WORK INSTRUCTION =>
In the data below, find every line with the word "that" and copy it.

[Saved entries]
- - - -

-- ==== Sys2Proof/Machine/Select.lean ====
section
/-! DEFINITION. Selection: SELECT in its list, chained and gating forms (R366 to R373, R396, R397), the bucket engine
(R398 to R407) and SCATTER_BUCKETS. -/

namespace Sys2Proof.Machine

/-! ## SCATTER_BUCKETS -/

/-- Dense record `i` of token row `r` (R397), with the poison of its sector. -/
def denseRecord (s : State) (rc : RunCmd) (n : Nat) : GateRecord :=
  let d := descOf rc 0
  let k := pkOpc rc.packet
  let sp := descSpace rc d
  let a := dBase d + 8 * n
  { token := (pkOpa rc.packet + n / k) % 2 ^ 32, expert := signed 32 (readNat s sp a 4),
    weight := BitVec.ofNat 32 (readNat s sp (a + 4) 4), poison := rangePoison s sp a 8 }

/-- Records of one step: at most to the next segment boundary, every 65,536 records (R482). -/
def scatterStep (run : Run) (rc0 : RunCmd) (s0 : State) : State :=
  match meetError run.error rc0 s0 with
  | none => applyError (run.error.getD .memoryResponse) (setCmd s0 rc0)
  | some (staged, rc, s) =>
    let total := pkOpb rc.packet * pkOpc rc.packet
    let at_ := rc.prog.vector
    let n := stepLimit s rc (total - at_) run.vectors
    let d := descOf rc 0
    let ns := span at_ n
    let gs := ns.map (fun i => let g := denseRecord s rc i; if inBadWord staged (i - at_) then { g with poison := true } else g)
    let s1 := countReads rc (spaceSectors (descSpace rc d) (dBase d + 8 * at_) (8 * n)) s
    let r := placeRecords gs { rc with prog := { rc.prog with vector := at_ + n } } s1
    if r.1 then failBuckets r.2.1 r.2.2
    else if at_ + n < total then setCmd r.2.2 r.2.1
    else finishBuckets .ok r.2.1 (setCmd r.2.2 r.2.1)

def scatterBody (run : Run) (rc : RunCmd) (s : State) : State :=
  checkedThen rc (fun rc s => scatterStep run (readFills s (addLinks s rc)) s) (scatterStep run) s

def scatterRow (run : Run) : State → State := issue 0x0A (scatterBody run)

/-! ## SELECT: admission -/

def selectK (rc : RunCmd) : Nat := pkOpc rc.packet % 2 ^ 11

/-- A position's candidate: its stage value where only W38 can be held (R228, R364), with the flags of the roundings. -/
def candidateOf (rc : RunCmd) (e : Elem) : Val × Byte := heldW38 rc e

/-- What a row keeps: its list, every admitted value (for R396), NaNs skipped. -/
structure Admitted where
  list    : CandList
  values  : List (BitVec 38)
  flags   : List (Nat × Byte)
  skipped : Nat
  deriving DecidableEq, Repr

/-- One position of a row (R366, R367). -/
def admitOne (rc : RunCmd) (k : Nat) (a : Admitted) (e : Elem) : Admitted :=
  if e.y.poison then { a with list := { a.list with poisoned := true } }
  else
    let c := candidateOf rc e
    let fl := a.flags ++ [(e.pos, c.2)]
    if isNan c.1 then { a with flags := fl, skipped := a.skipped + 1 }
    else if admits c.1 then
      { a with list := { a.list with entries := candAdmit k a.list.entries ⟨toW38 c.1, e.index⟩ },
               values := a.values ++ [toW38 c.1], flags := fl }
    else { a with flags := fl }

/-- The list that a row starts from: empty, or with CONT the K entries in its registers as candidates. A poisoned lane is
not admitted and marks the list (R367, R371). -/
def startList (s : State) (rc : RunCmd) (row : Nat) : CandList :=
  let t := rc.tumbler
  if pkF0 rc.packet && decide (tDest t ≠ 0) then
    let es := regEntries (regsOf s rc.ring) (tEmitReg t + 4 * row) (selectK rc)
    let clean := (es.filter (fun e => !e.2)).map (fun e => e.1)
    ⟨clean.foldl (fun l c => if admits (ofW38 c.value) then candAdmit (selectK rc) l c else l) [], es.any (fun e => e.2)⟩
  else ⟨[], false⟩

/-- The NaNs among the entries that CONT takes from a row's registers, each counted as not admitted (R366, R371). -/
def startNans (s : State) (rc : RunCmd) (row : Nat) : Nat :=
  if pkF0 rc.packet && decide (tDest rc.tumbler ≠ 0) then
    ((regEntries (regsOf s rc.ring) (tEmitReg rc.tumbler + 4 * row) (selectK rc)).filter
      (fun e => !e.2 && isNan (ofW38 e.1.value))).length
  else 0

/-- A row's gating records: expert by local index, weight (R396, R397). -/
def gateRecords (rc : RunCmd) (row : Nat) (a : Admitted) : List GateRecord :=
  let l := a.list.entries
  let all := if pkF1 rc.packet then l.map (fun c => c.value) else a.values
  let ws := gateWeights l all
  (List.range (selectK rc)).map (fun i =>
    match l[i]? with
    | some c => ⟨(pkOpa rc.packet + row) % 2 ^ 32, (c.index : Int) - pkShard rc.packet, ws.getD i 0, a.list.poisoned⟩
    | none => ⟨(pkOpa rc.packet + row) % 2 ^ 32, -1, 0, a.list.poisoned⟩)

/-- SELECT's writer: the positions of a vector join the lists of their rows; in the gating form each row is complete
in its vector, and its records are written. -/
def selectWriter : Writer :=
  ⟨fun s rc _ es =>
    let k := selectK rc
    let t := rc.tumbler
    let gating := decide (tDest t = 0)
    let step (a : EmitOut × State) (row : Nat) : EmitOut × State :=
      let mine := es.filter (fun e => decide (e.row = row))
      let begun := spFind a.1.rc.prog.lists row
      let skipped := if begun.isSome then 0 else startNans s rc row
      let x := mine.foldl (admitOne rc k) ⟨begun.getD (startList s rc row), [], [], skipped⟩
      let s1 := countEvent 0x40 x.skipped (some rc.vi) a.2
      let p := a.1.rc.prog
      let rc1 := { a.1.rc with prog := { p with
        lists := if gating then p.lists else spPut p.lists row x.list,
        poisonIn := p.poisonIn || x.list.poisoned,
        elements := if gating then p.elements + k else p.elements } }
      if !gating then (⟨rc1, a.1.writes, a.1.flags ++ x.flags⟩, s1)
      else
        let gs := gateRecords rc row x
        let s2 := countEvent 0x42 (boolNat x.list.entries.isEmpty) (some rc.vi) s1
        if tWMode t = 2 then
          let b := gs.foldl (placeRecord s2) ⟨rc1, VecWrites.empty, false⟩
          let s3 := countBuckets rc1.prog b.rc.prog rc.vi s2
          let rc2 := if b.fault then { b.rc with failed := some .errorContained } else b.rc
          (⟨rc2, a.1.writes.append b.writes, a.1.flags ++ x.flags⟩, s3)
        else
          let d := descOf rc 4
          let w := VecWrites.place 4 (descSpace rc d) (dBase d + 8 * (k * row))
            (gs.flatMap (fun g => natBytes 4 (wrapNat 32 g.expert) ++ natBytes 4 g.weight.toNat)) x.list.poisoned
          (⟨rc1, a.1.writes.append w, a.1.flags ++ x.flags⟩, s2)
    (vectorRows es).foldl step (⟨rc, VecWrites.empty, []⟩, s)⟩

/-! ## SELECT: completion -/

/-- The chain rows that the lists contribute (R383). -/
def listRows (rc : RunCmd) : List (Nat × ChainRow) :=
  (List.range (psR rc)).map (fun r => (r, ChainRow.ofList (selectK rc) (spGet ⟨[], false⟩ rc.prog.lists r)))

/-- Registers written, the chain contributed to, and the result word of R449. -/
def finishLists (rc : RunCmd) (s : State) : State :=
  let ls := (List.range (psR rc)).map (fun r => (r, spGet ⟨[], false⟩ rc.prog.lists r))
  let w := putLists rc (tEmitReg rc.tumbler) ls s
  let s1 := if decide (tDest rc.tumbler = 3) && (finalStatus w.1 .ok).succeeded then
      contributeRows (pkChainId rc.packet) (listRows rc) rc true w.2
    else w.2
  let first := match (spGet ⟨[], false⟩ rc.prog.lists 0).entries with
    | c :: _ => c.index
    | [] => emptyCandIndex
  completeCmd w.1 .ok 0 first ((ls.map (fun l => l.2.entries.length)).foldl (· + ·) 0) s1

def finishSelect (rc : RunCmd) (s : State) : State :=
  match rc.failed with
  | some .errorContained => failBuckets rc s
  | _ =>
    if decide (tDest rc.tumbler = 0) then
      if decide (tWMode rc.tumbler = 2) then finishBuckets .ok rc s
      else completeCmd rc .ok 0 0 rc.prog.elements s
    else finishLists rc s

def selectPass : PassKind := ⟨selectWriter, false⟩

def selectRow (run : Run) : State → State := issue 0x06 (passCommand selectPass run finishSelect)

/-! ## The commands -/

/-- SELECT (R369). -/
def execSelect (run : Run) (s : State) : Host.Outcome State Fault Refusal := command (selectRow run) s
/-- SCATTER_BUCKETS (R399). -/
def execScatterBuckets (run : Run) (s : State) : Host.Outcome State Fault Refusal := command (scatterRow run) s

end Sys2Proof.Machine
end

- - - -

FINISHED EXERCISE =>
/-- The list that a row starts from: empty, or with CONT the K entries in its registers as candidates. A poisoned lane is
/-- The NaNs among the entries that CONT takes from a row's registers, each counted as not admitted (R366, R371). -/
/-- The chain rows that the lists contribute (R383). -/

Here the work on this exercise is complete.